New bill would limit salary for MDE superintendent
Published 9:42 pm Tuesday, September 5, 2017
Mississippi finally ranked first in education — but not necessarily in a good way.
The state’s Superintendent of Education Carey Wright is the highest paid state school chief in the country. Her salary of over $300,000 a year, according to Education Week, breaks down to about $6,000 a week.
Wright pulls in more than twice the salary of Gov. Phil Bryant.
With Mississippi consistently ranked near the bottom in education in the country, Rep. Becky Currie, R-Brookhaven, wants some changes to the next superintendent’s salary.
“I’ve written a bill that will come up in the next Legislature in January that will cut the salary back when the next state superintendent takes office,” Currie said. “I can’t take away what they are making now, but this will be put into place to ensure future superintendents aren’t making that salary.”
In Currie’s bill, she cuts the salary down to $250,000 annually to start, and any increase would go before the Legislature for approval.
Right now, the superintendent’s salary is controlled by the state Board of Education.
Before 2011, the law stated that the superintendent of education’s salary had to be 90 percent of what the commissioner of the Mississippi Institutions of Higher Learning made. So anytime the commissioner got a raise, so did the superintendent of education, she said.
“The salary had gotten out of hand. The Legislature wrote a bill and we took out that formula. We turned it over to the state Board of Education, hoping they could control it, but it hasn’t made much of a difference,” Currie said.
She has no idea why the salary was originally tied in with the IHL.
“It was a sneaky way of making sure that their salary increased, but back in the late ‘90s, when Hank Bounds was superintendent, we stayed on the bottom in rankings in the nation. I can’t say we got our money’s worth,” said Currie.
Bounds is now president of the University of Nebraska.
Currie did say that Wright has improved students’ grades, graduation rates and ACT scores throughout the state and she should be commended on that.
According to Education Week, an average state superintendent’s salary is $174,000.

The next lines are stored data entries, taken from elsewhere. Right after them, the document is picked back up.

-- ==== Sys2Proof/Tests/Slice0.lean ====
section
/-! SUPPORT. Tests of the model against the examples and vectors of spec/ (spec/95_test_vectors.md and the rules' own
examples), and a witness for the hypotheses of every statement that has some. Expected values are the spec's. -/

namespace Sys2Proof.Tests

open Sys2Proof Sys2Proof.Machine Sys2Proof.Safety

/-! Helpers: small states and projections of an outcome. -/

/-- The next state of an outcome, if it has one. -/
def nextOf : Host.Outcome State Fault Refusal → Option State
  | .next t => some t
  | .fault _ => none
  | .refused _ => none

/-- A state with the given A, D, PC, the word `m` in data memory at A[14:0], and this cycle's reset input. -/
def small (a d : Word) (pc : Addr) (m : Word := 0x0000#16) (reset : Bool := false) : State :=
  { regs := { a := a, d := d, pc := pc }, ram := Memory.write [] (trunc15 a) m, rom := [], devices := [],
    resetInputs := [reset], cycle := 0, outputs := none }

/-- The state after the word w executes. -/
def after (w : Word) (s : State) : Option State := nextOf (exec (decode w) s)

/-- The registers after the word w executes. -/
def regsAfter (w : Word) (s : State) : Option RegisterState := (after w s).map (·.regs)

/-- The ports of the cycle that executes w; `outM` only where it is valid. -/
def portsOf (w : Word) (s : State) : Option (Option Word × Addr × Addr) :=
  ((after w s).bind (·.outputs)).map fun p => (if p.writeM then some p.outM else none, p.addressM, p.pc)

/-- The data word at p after the word w executes. -/
def wordAfter (w : Word) (s : State) (p : Addr) : Option Word := (after w s).map (·.dataWord p)

/-! The checks of WellFormed refuse an ill-formed term each (rule R206, decisions D8 and D9). -/

theorem test_fitsWord_refuses : fitsWord 65536 = false ∧ fitsWord 65535 = true := by decide
theorem test_fitsAddr_refuses : fitsAddr 32768 = false ∧ fitsAddr 32767 = true := by decide
theorem test_fitsBit_refuses : fitsBit 2 = false ∧ fitsBit 1 = true := by decide
theorem test_rawInputs_refuses_instruction : inputsOfRaw? { instruction := 65536, inM := 0, reset := 0 } = none := by
  decide
theorem test_rawInputs_refuses_inM : inputsOfRaw? { instruction := 0, inM := 65536, reset := 0 } = none := by decide
theorem test_rawInputs_refuses_reset : inputsOfRaw? { instruction := 0, inM := 0, reset := 2 } = none := by decide
theorem test_image_refuses_wide_word : imageOfNats? [100, 65536] = none := by decide
theorem test_image_accepts : imageOfNats? [0, 0xFC10] = some [0x0000#16, 0xFC10#16] := by decide
theorem test_image_refuses_long_image : imageFits (List.replicate 32769 0) = false := by
  have h : decide ((List.replicate 32769 0).length ≤ 2 ^ 15) = false := by
    rw [List.length_replicate]; decide
  rw [imageFits, h, Bool.and_false]
theorem test_romImage : romImage? [0x0064#16, 0xE308#16] = some [(0, 0x0064#16), (1, 0xE308#16)] := by decide
theorem test_decodeTableWord_refuses : decodeTableWord 16 65536 = none ∧ decodeTableWord 17 0 = none := by decide

/-! Every row decodes: words written bit by bit from the encoding column of spec/opcode_table.json, with varying dest, jump and
ignored bits. -/

theorem test_decode_atValue : decode 0x0000#16 = .atValue 0#15 ∧ decode 0x0007#16 = .atValue 7#15 ∧
    decode 0x003F#16 = .atValue 63#15 ∧ decode 0x0064#16 = .atValue 100#15 ∧ decode 0x7FFF#16 = .atValue 32767#15 := by
  decide

theorem test_decode_a0_c000000_to_c000111 :
    decode 0b1000000000001000#16 = .compDAndA ⟨false, false, true⟩ .never ∧
    decode 0b1010000001100001#16 = .compA0C000001 ⟨true, false, false⟩ .jgt ∧
    decode 0b1110000010111010#16 = .compDPlusA ⟨true, true, true⟩ .jeq ∧
    decode 0b1000000011010011#16 = .compA0C000011 ⟨false, true, false⟩ .jge ∧
    decode 0b1100000100101100#16 = .compA0C000100 ⟨true, false, true⟩ .jlt ∧
    decode 0b1110000101000101#16 = .compA0C000101 ⟨false, false, false⟩ .jne ∧
    decode 0b1010000110011110#16 = .compA0C000110 ⟨false, true, true⟩ .jle ∧
    decode 0b1100000111110111#16 = .compAMinusD ⟨true, true, false⟩ .jmp := by
  decide

theorem test_decode_a0_c001000_to_c001111 :
    decode 0b1000001000001001#16 = .compA0C001000 ⟨false, false, true⟩ .jgt ∧
    decode 0b1010001001100010#16 = .compA0C001001 ⟨true, false, false⟩ .jeq ∧
    decode 0b1110001010111011#16 = .compA0C001010 ⟨true, true, true⟩ .jge ∧
    decode 0b1000001011010100#16 = .compA0C001011 ⟨false, true, false⟩ .jlt ∧
    decode 0b1100001100101101#16 = .compD ⟨true, false, true⟩ .jne ∧
    decode 0b1110001101000110#16 = .compNotD ⟨false, false, false⟩ .jle ∧
    decode 0b1010001110011111#16 = .compDMinus1 ⟨false, true, true⟩ .jmp ∧
    decode 0b1100001111110000#16 = .compNegD ⟨true, true, false⟩ .never := by
  decide

theorem test_decode_a0_c010000_to_c010111 :
    decode 0b1000010000001010#16 = .compA0C010000 ⟨false, false, true⟩ .jeq ∧
    decode 0b1010010001100011#16 = .compA0C010001 ⟨true, false, false⟩ .jge ∧
    decode 0b1110010010111100#16 = .compA0C010010 ⟨true, true, true⟩ .jlt ∧
    decode 0b1000010011010101#16 = .compDMinusA ⟨false, true, false⟩ .jne ∧
    decode 0b1100010100101110#16 = .compA0C010100 ⟨true, false, true⟩ .jle ∧
    decode 0b1110010101000111#16 = .compDOrA ⟨false, false, false⟩ .jmp ∧
    decode 0b1010010110011000#16 = .compA0C010110 ⟨false, true, true⟩ .never ∧
    decode 0b1100010111110001#16 = .compA0C010111 ⟨true, true, false⟩ .jgt := by
  decide

theorem test_decode_a0_c011000_to_c011111 :
    decode 0b1000011000001011#16 = .compA0C011000 ⟨false, false, true⟩ .jge ∧
    decode 0b1010011001100100#16 = .compA0C011001 ⟨true, false, false⟩ .jlt ∧
    decode 0b1110011010111101#16 = .compA0C011010 ⟨true, true, true⟩ .jne ∧
    decode 0b1000011011010110#16 = .compA0C011011 ⟨false, true, false⟩ .jle ∧
    decode 0b1100011100101111#16 = .compA0C011100 ⟨true, false, true⟩ .jmp ∧
    decode 0b1110011101000000#16 = .compA0C011101 ⟨false, false, false⟩ .never ∧
    decode 0b1010011110011001#16 = .compA0C011110 ⟨false, true, true⟩ .jgt ∧
    decode 0b1100011111110010#16 = .compDPlus1 ⟨true, true, false⟩ .jeq := by
  decide

theorem test_decode_a0_c100000_to_c100111 :
    decode 0b1000100000001100#16 = .compA0C100000 ⟨false, false, true⟩ .jlt ∧
    decode 0b1010100001100101#16 = .compA0C100001 ⟨true, false, false⟩ .jne ∧
    decode 0b1110100010111110#16 = .compA0C100010 ⟨true, true, true⟩ .jle ∧
    decode 0b1000100011010111#16 = .compA0C100011 ⟨false, true, false⟩ .jmp ∧
    decode 0b1100100100101000#16 = .compA0C100100 ⟨true, false, true⟩ .never ∧
    decode 0b1110100101000001#16 = .compA0C100101 ⟨false, false, false⟩ .jgt ∧
    decode 0b1010100110011010#16 = .compA0C100110 ⟨false, true, true⟩ .jeq ∧
    decode 0b1100100111110011#16 = .compA0C100111 ⟨true, true, false⟩ .jge := by
  decide

theorem test_decode_a0_c101000_to_c101111 :
    decode 0b1000101000001101#16 = .compA0C101000 ⟨false, false, true⟩ .jne ∧
    decode 0b1010101001100110#16 = .compA0C101001 ⟨true, false, false⟩ .jle ∧
    decode 0b1110101010111111#16 = .comp0 ⟨true, true, true⟩ .jmp ∧
    decode 0b1000101011010000#16 = .compA0C101011 ⟨false, true, false⟩ .never ∧
    decode 0b1100101100101001#16 = .compA0C101100 ⟨true, false, true⟩ .jgt ∧
    decode 0b1110101101000010#16 = .compA0C101101 ⟨false, false, false⟩ .jeq ∧
    decode 0b1010101110011011#16 = .compA0C101110 ⟨false, true, true⟩ .jge ∧
    decode 0b1100101111110100#16 = .compA0C101111 ⟨true, true, false⟩ .jlt := by
  decide

theorem test_decode_a0_c110000_to_c110111 :
    decode 0b1000110000001110#16 = .compA ⟨false, false, true⟩ .jle ∧
    decode 0b1010110001100111#16 = .compNotA ⟨true, false, false⟩ .jmp ∧
    decode 0b1110110010111000#16 = .compAMinus1 ⟨true, true, true⟩ .never ∧
    decode 0b1000110011010001#16 = .compNegA ⟨false, true, false⟩ .jgt ∧
    decode 0b1100110100101010#16 = .compA0C110100 ⟨true, false, true⟩ .jeq ∧
    decode 0b1110110101000011#16 = .compA0C110101 ⟨false, false, false⟩ .jge ∧
    decode 0b1010110110011100#16 = .compA0C110110 ⟨false, true, true⟩ .jlt ∧
    decode 0b1100110111110101#16 = .compAPlus1 ⟨true, true, false⟩ .jne := by
  decide

theorem test_decode_a0_c111000_to_c111111 :
    decode 0b1000111000001111#16 = .compA0C111000 ⟨false, false, true⟩ .jmp ∧
    decode 0b1010111001100000#16 = .compA0C111001 ⟨true, false, false⟩ .never ∧
    decode 0b1110111010111001#16 = .compNeg1 ⟨true, true, true⟩ .jgt ∧
    decode 0b1000111011010010#16 = .compA0C111011 ⟨false, true, false⟩ .jeq ∧
    decode 0b1100111100101011#16 = .compA0C111100 ⟨true, false, true⟩ .jge ∧
    decode 0b1110111101000100#16 = .compA0C111101 ⟨false, false, false⟩ .jlt ∧
    decode 0b1010111110011101#16 = .compA0C111110 ⟨false, true, true⟩ .jne ∧
    decode 0b1100111111110110#16 = .comp1 ⟨true, true, false⟩ .jle := by
  decide

theorem test_decode_a1_c000000_to_c000111 :
    decode 0b1001000000010001#16 = .compDAndM ⟨false, true, false⟩ .jgt ∧
    decode 0b1011000001101010#16 = .compA1C000001 ⟨true, false, true⟩ .jeq ∧
    decode 0b1111000010000011#16 = .compDPlusM ⟨false, false, false⟩ .jge ∧
    decode 0b1001000011011100#16 = .compA1C000011 ⟨false, true, true⟩ .jlt ∧
    decode 0b1101000100110101#16 = .compA1C000100 ⟨true, true, false⟩ .jne ∧
    decode 0b1111000101001110#16 = .compA1C000101 ⟨false, false, true⟩ .jle ∧
    decode 0b1011000110100111#16 = .compA1C000110 ⟨true, false, false⟩ .jmp ∧
    decode 0b1101000111111000#16 = .compMMinusD ⟨true, true, true⟩ .never := by
  decide

theorem test_decode_a1_c001000_to_c001111 :
    decode 0b1001001000010010#16 = .compA1C001000 ⟨false, true, false⟩ .jeq ∧
    decode 0b1011001001101011#16 = .compA1C001001 ⟨true, false, true⟩ .jge ∧
    decode 0b1111001010000100#16 = .compA1C001010 ⟨false, false, false⟩ .jlt ∧
    decode 0b1001001011011101#16 = .compA1C001011 ⟨false, true, true⟩ .jne ∧
    decode 0b1101001100110110#16 = .compA1C001100 ⟨true, true, false⟩ .jle ∧
    decode 0b1111001101001111#16 = .compA1C001101 ⟨false, false, true⟩ .jmp ∧
    decode 0b1011001110100000#16 = .compA1C001110 ⟨true, false, false⟩ .never ∧
    decode 0b1101001111111001#16 = .compA1C001111 ⟨true, true, true⟩ .jgt := by
  decide

theorem test_decode_a1_c010000_to_c010111 :
    decode 0b1001010000010011#16 = .compA1C010000 ⟨false, true, false⟩ .jge ∧
    decode 0b1011010001101100#16 = .compA1C010001 ⟨true, false, true⟩ .jlt ∧
    decode 0b1111010010000101#16 = .compA1C010010 ⟨false, false, false⟩ .jne ∧
    decode 0b1001010011011110#16 = .compDMinusM ⟨false, true, true⟩ .jle ∧
    decode 0b1101010100110111#16 = .compA1C010100 ⟨true, true, false⟩ .jmp ∧
    decode 0b1111010101001000#16 = .compDOrM ⟨false, false, true⟩ .never ∧
    decode 0b1011010110100001#16 = .compA1C010110 ⟨true, false, false⟩ .jgt ∧
    decode 0b1101010111111010#16 = .compA1C010111 ⟨true, true, true⟩ .jeq := by
  decide

theorem test_decode_a1_c011000_to_c011111 :
    decode 0b1001011000010100#16 = .compA1C011000 ⟨false, true, false⟩ .jlt ∧
    decode 0b1011011001101101#16 = .compA1C011001 ⟨true, false, true⟩ .jne ∧
    decode 0b1111011010000110#16 = .compA1C011010 ⟨false, false, false⟩ .jle ∧
    decode 0b1001011011011111#16 = .compA1C011011 ⟨false, true, true⟩ .jmp ∧
    decode 0b1101011100110000#16 = .compA1C011100 ⟨true, true, false⟩ .never ∧
    decode 0b1111011101001001#16 = .compA1C011101 ⟨false, false, true⟩ .jgt ∧
    decode 0b1011011110100010#16 = .compA1C011110 ⟨true, false, false⟩ .jeq ∧
    decode 0b1101011111111011#16 = .compA1C011111 ⟨true, true, true⟩ .jge := by
  decide

theorem test_decode_a1_c100000_to_c100111 :
    decode 0b1001100000010101#16 = .compA1C100000 ⟨false, true, false⟩ .jne ∧
    decode 0b1011100001101110#16 = .compA1C100001 ⟨true, false, true⟩ .jle ∧
    decode 0b1111100010000111#16 = .compA1C100010 ⟨false, false, false⟩ .jmp ∧
    decode 0b1001100011011000#16 = .compA1C100011 ⟨false, true, true⟩ .never ∧
    decode 0b1101100100110001#16 = .compA1C100100 ⟨true, true, false⟩ .jgt ∧
    decode 0b1111100101001010#16 = .compA1C100101 ⟨false, false, true⟩ .jeq ∧
    decode 0b1011100110100011#16 = .compA1C100110 ⟨true, false, false⟩ .jge ∧
    decode 0b1101100111111100#16 = .compA1C100111 ⟨true, true, true⟩ .jlt := by
  decide

theorem test_decode_a1_c101000_to_c101111 :
    decode 0b1001101000010110#16 = .compA1C101000 ⟨false, true, false⟩ .jle ∧
    decode 0b1011101001101111#16 = .compA1C101001 ⟨true, false, true⟩ .jmp ∧
    decode 0b1111101010000000#16 = .compA1C101010 ⟨false, false, false⟩ .never ∧
    decode 0b1001101011011001#16 = .compA1C101011 ⟨false, true, true⟩ .jgt ∧
    decode 0b1101101100110010#16 = .compA1C101100 ⟨true, true, false⟩ .jeq ∧
    decode 0b1111101101001011#16 = .compA1C101101 ⟨false, false, true⟩ .jge ∧
    decode 0b1011101110100100#16 = .compA1C101110 ⟨true, false, false⟩ .jlt ∧
    decode 0b1101101111111101#16 = .compA1C101111 ⟨true, true, true⟩ .jne := by
  decide

theorem test_decode_a1_c110000_to_c110111 :
    decode 0b1001110000010111#16 = .compM ⟨false, true, false⟩ .jmp ∧
    decode 0b1011110001101000#16 = .compNotM ⟨true, false, true⟩ .never ∧
    decode 0b1111110010000001#16 = .compMMinus1 ⟨false, false, false⟩ .jgt ∧
    decode 0b1001110011011010#16 = .compNegM ⟨false, true, true⟩ .jeq ∧
    decode 0b1101110100110011#16 = .compA1C110100 ⟨true, true, false⟩ .jge ∧
    decode 0b1111110101001100#16 = .compA1C110101 ⟨false, false, true⟩ .jlt ∧
    decode 0b1011110110100101#16 = .compA1C110110 ⟨true, false, false⟩ .jne ∧
    decode 0b1101110111111110#16 = .compMPlus1 ⟨true, true, true⟩ .jle := by
  decide

theorem test_decode_a1_c111000_to_c111111 :
    decode 0b1001111000010000#16 = .compA1C111000 ⟨false, true, false⟩ .never ∧
    decode 0b1011111001101001#16 = .compA1C111001 ⟨true, false, true⟩ .jgt ∧
    decode 0b1111111010000010#16 = .compA1C111010 ⟨false, false, false⟩ .jeq ∧
    decode 0b1001111011011011#16 = .compA1C111011 ⟨false, true, true⟩ .jge ∧
    decode 0b1101111100110100#16 = .compA1C111100 ⟨true, true, false⟩ .jlt ∧
    decode 0b1111111101001101#16 = .compA1C111101 ⟨false, false, true⟩ .jne ∧
    decode 0b1011111110100110#16 = .compA1C111110 ⟨true, false, false⟩ .jle ∧
    decode 0b1101111111111111#16 = .compA1C111111 ⟨true, true, true⟩ .jmp := by
  decide

/-- Decoder vectors, spec/95_test_vectors.md section 4. -/
theorem test_signals_vectors_1 :
    signals 0x0000#16 = ⟨false, false, controlOf 0b000000#6, true, false, false, .never⟩ ∧
    signals 0x0064#16 = ⟨false, false, controlOf 0b000001#6, true, false, false, .jlt⟩ ∧
    signals 0x7FFF#16 = ⟨false, true, controlOf 0b111111#6, true, false, false, .jmp⟩ ∧
    signals 0x003F#16 = ⟨false, false, controlOf 0b000000#6, true, false, false, .jmp⟩ ∧
    signals 0x0007#16 = ⟨false, false, controlOf 0b000000#6, true, false, false, .jmp⟩ ∧
    signals 0xE308#16 = ⟨true, false, controlOf 0b001100#6, false, false, true, .never⟩ ∧
    signals 0x8308#16 = ⟨true, false, controlOf 0b001100#6, false, false, true, .never⟩ ∧
    signals 0xA308#16 = ⟨true, false, controlOf 0b001100#6, false, false, true, .never⟩ := by
  decide

/-- Decoder vectors, spec/95_test_vectors.md section 4. -/
theorem test_signals_vectors_2 :
    signals 0xC308#16 = ⟨true, false, controlOf 0b001100#6, false, false, true, .never⟩ ∧
    signals 0xFDD8#16 = ⟨true, true, controlOf 0b110111#6, false, true, true, .never⟩ ∧
    signals 0xEA87#16 = ⟨true, false, controlOf 0b101010#6, false, false, false, .jmp⟩ ∧
    signals 0xEEB8#16 = ⟨true, false, controlOf 0b111010#6, true, true, true, .never⟩ ∧
    signals 0xE7D0#16 = ⟨true, false, controlOf 0b011111#6, false, true, false, .never⟩ ∧
    signals 0xFFFF#16 = ⟨true, true, controlOf 0b111111#6, true, true, true, .jmp⟩ ∧
    signals 0x8000#16 = ⟨true, false, controlOf 0b000000#6, false, false, false, .never⟩ := by
  decide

Florida Superintendent Pam Stewart is the second-highest paid in the nation with a salary of $276,000.
Bryant’s annual salary is $120,000.
“You want the job to be attractive so good people will come here. At some point we’re going to have to look at salaries that our own governor doesn’t even make,” Currie said. “If they do a bang up job and we improve our schools, the Legislature could pay them more. We need to be more in line with surrounding states, because the salary has gotten a little out of hand.”
Sen. Sally Doty, R- Brookhaven, said the salary seems out of line and deserves a hard look.
“With the information I have right now, I would certainly support a revision of the salary schedule at the Mississippi Department of Education,” said Doty.